I'm trying eat a pizza here, and you ain't helping!!!! :--|


----------



## Finger_Mullet (Aug 19, 2005)

*Dang!!*

That would suck!!!

Darin


----------



## AtlantaKing (Jul 7, 2002)

I doubt those are the same set of pictures. I know for a fact that the last picture of the foot is a shotgun accident. You got this in an email recently, huh?


----------



## fyremanjef (Feb 17, 2005)

According to Snopes,,, its real.. except the shot gun to the foot 

http://www.snopes.com/photos/gruesome/polarbear.asp


----------



## saltandsand (Nov 29, 2007)

AtlantaKing said:


> I doubt those are the same set of pictures. I know for a fact that the last picture of the foot is a shotgun accident. You got this in an email recently, huh?


Yes, a friend who is in Maine sent it to me yesterday, not the person who was attacked in the Yukon. Never said I knew the person or fellow campers. I saw the Snopes link provided above about the last picture, which I thought to be a bit off key. But you know for a fact that the last one is different, huh?


----------



## saltandsand (Nov 29, 2007)

fyremanjef said:


> According to Snopes,,, its real.. except the shot gun to the foot
> 
> http://www.snopes.com/photos/gruesome/polarbear.asp


I thought the last pic was a bit different with the focal length and general photographic presentation. Also questioned how a bear would cause such an injury without leaving teeth marks/slices or simply total removal of the foot. I don't have factual evidence to say it is not the same person/event but looks suspicious to me too.


----------



## fyremanjef (Feb 17, 2005)

Looks like this bear is hungry too...


----------



## saltandsand (Nov 29, 2007)

fyremanjef said:


> Looks like this bear is hungry too...


Sure does considering how worked up he looks when compared to the size of what he thinks is his next meal.
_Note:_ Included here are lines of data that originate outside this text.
/-- An update that leaves the fields of the invariant alone keeps it. -/
theorem Inv.of_fields {s t : State} (hs : Inv s) (h : t.invFields = s.invFields) : Inv t := by
  simp only [State.invFields, Prod.mk.injEq] at h
  obtain ⟨hr, hl, hc, hp, hb, hi, hk⟩ := h
  rw [inv_iff, hr, hl, hc, hp, hb, hi, hk]
  exact inv_iff.mp hs

theorem inv_reset : Inv State.reset :=
  inv_iff.mpr ⟨by unfold CodeText; decide, by unfold ScanOk; decide⟩

/-- R78: formatting leaves the decimal form of the code value. -/
theorem codeText_codeBytes {s : State} (hd : DigitsLegal s) {v : Nat} {r : BitVec 30}
    (hr : r.toNat = v % 10 ^ digitsNat s) :
    CodeText r s.digits (codeBytes (v % 10 ^ digitsNat s) (digitsNat s)) := by
  refine ⟨hd.2, ?_, fun i hi => ?_⟩
  · rw [hr]
    exact Nat.mod_lt _ (Nat.pow_pos (by decide))
  · rw [codeBytes_toNat _ _ _ hi, hr]
    rfl

/-- A recomputed code is the decimal form of its value, and the scan is left alone (R82). -/
theorem Recomputed.inv {s t : State} (h : Recomputed s t) (hd : DigitsLegal s) (hs : Inv s) : Inv t := by
  obtain ⟨off, v, r, rfl, -, -, hr⟩ := h
  exact inv_iff.mpr ⟨codeText_codeBytes hd hr, (inv_iff.mp hs).2⟩

/-- A scan that has ended in HIT or ABORTED, or is ACTIVE, needs its index in range only. -/
theorem ScanOk.of_le {p : PState} {base : Word64} {idx : BitVec 10} {skew : BitVec 8}
    (h : idx.toNat ≤ 2 * skew.toNat) (hm : p ≠ .miss) (hi : p ≠ .idle) : ScanOk p base idx skew :=
  ⟨h, fun hp => absurd hp hm, fun hp => absurd hp hi⟩

/-- The index after one that is not the last is in range: ten bits hold twice an eight-bit skew (R31). -/
theorem pidx_succ_le {idx : BitVec 10} {skew : BitVec 8} (h : idx.toNat ≤ 2 * skew.toNat)
    (hn : idx.toNat ≠ 2 * skew.toNat) : (idx + 1).toNat ≤ 2 * skew.toNat := by
  have := skew.isLt
  rw [BitVec.toNat_add, show (1 : BitVec 10).toNat = 1 from rfl]
  omega

/-- A PROBE_STEP's decision keeps the invariant of an active scan (R94, R95). -/
theorem inv_probeDecide {s : State} (hs : Inv s) (ha : s.pstate = .active) : Inv (probeDecide s) := by
  obtain ⟨hc, hi, -⟩ := inv_iff.mp hs
  obtain ⟨-, h⟩ | ⟨-, he, h⟩ | ⟨-, hn, h⟩ := probeDecide_cases s <;> rw [h] <;> refine inv_iff.mpr ⟨hc, ?_⟩
  · exact .of_le hi nofun nofun
  · exact ⟨hi, fun _ => he, nofun⟩
  · have ha' : s.pstate ≠ .miss ∧ s.pstate ≠ .idle := by simp [ha]
    exact .of_le (pidx_succ_le hi hn) ha'.1 ha'.2

/-- Every command keeps the invariant. -/
theorem exec_inv {i : Instr} {s t : State} (hs : Inv s) (h : exec i s = .next t) : Inv t := by
  obtain ⟨hc, hp⟩ := inv_iff.mp hs
  have hi := hp.1
  cases i with
  | trunc =>
    obtain ⟨-, hx⟩ | ⟨-, off, v, hx, -⟩ := execTrunc_cases s <;> cases hx.symm.trans h <;> exact hs.of_fields rfl
  | modfmt =>
    obtain ⟨-, hx⟩ | ⟨hd, r, hx, hr⟩ := execModfmt_cases s <;> cases hx.symm.trans h
    · exact hs.of_fields rfl
    · exact inv_iff.mpr ⟨codeText_codeBytes hd hr, hp⟩
  | gen =>
    obtain ⟨-, hx⟩ | ⟨-, -, hx⟩ | ⟨hd, -, u, hu, hx⟩ := execGen_cases s <;> cases hx.symm.trans h
    · exact hs.of_fields rfl
    · exact hs.of_fields rfl
    · exact (hu.inv hd hs).of_fields rfl
  | cmp =>
    obtain ⟨-, hx⟩ | ⟨-, -, hx⟩ | ⟨-, -, -, hx⟩ | ⟨-, -, -, hx⟩ := execCmp_cases s <;> cases hx.symm.trans h <;>
      exact hs.of_fields rfl
  | validate =>
    obtain ⟨-, hx⟩ | ⟨-, -, hx⟩ | ⟨-, -, -, hx⟩ | ⟨hd, -, -, u, hu, hx⟩ := execValidate_cases s <;>
      cases hx.symm.trans h
    · exact hs.of_fields rfl
    · exact hs.of_fields rfl
    · exact hs.of_fields rfl
    · exact (hu.inv hd hs).of_fields rfl
  | tdiv =>
    cases (execTdiv_eq s).symm.trans h
    exact hs.of_fields rfl
  | probeStart =>
    cases (execProbeStart_eq s).symm.trans h
    exact inv_iff.mpr ⟨hc, .of_le (Nat.zero_le _) nofun nofun⟩
  | probeStep =>
    obtain ⟨-, hx⟩ | ⟨-, -, hx⟩ | ⟨-, -, -, hx⟩ | ⟨-, -, -, -, hx⟩ | ⟨ha, hd, -, -, u, hu, hx⟩ :=
      execProbeStep_cases s <;> cases hx.symm.trans h
    · exact hs.of_fields rfl
    · exact inv_iff.mpr ⟨hc, .of_le hi nofun nofun⟩
    · exact inv_iff.mpr ⟨hc, .of_le hi nofun nofun⟩
    · exact inv_iff.mpr ⟨hc, .of_le hi nofun nofun⟩
    · obtain ⟨-, hpst, -⟩ := hu.fields
      exact (inv_probeDecide (hu.inv hd hs) (hpst.trans ha)).of_fields rfl
  | probeClear =>
    cases (execProbeClear_eq s).symm.trans h
    exact inv_iff.mpr ⟨hc, Nat.zero_le _, nofun, fun _ => ⟨rfl, rfl, rfl⟩⟩
  | srst =>
    cases (execSrst_eq s).symm.trans h
    exact inv_reset.of_fields rfl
Bears can be gruesome. What was the name of that naturalist who lived with them for months, saying he was protecting them from poachers, and he was ultimately killed by one of them?


----------



## Mdt1992 (Sep 3, 2007)

the last one does look like a nasty slug wound.

bet he doesnt go back out and sleep in a tent


----------



## fyremanjef (Feb 17, 2005)




----------



## saltandsand (Nov 29, 2007)

fyremanjef said:


>


*"Dirty mouth? Clean it up with Orbit Gum Mint Mojito"*


----------



## Ed K (Mar 1, 2007)

I saw that report and pictures at least a year ago so it hasn't just happened.


----------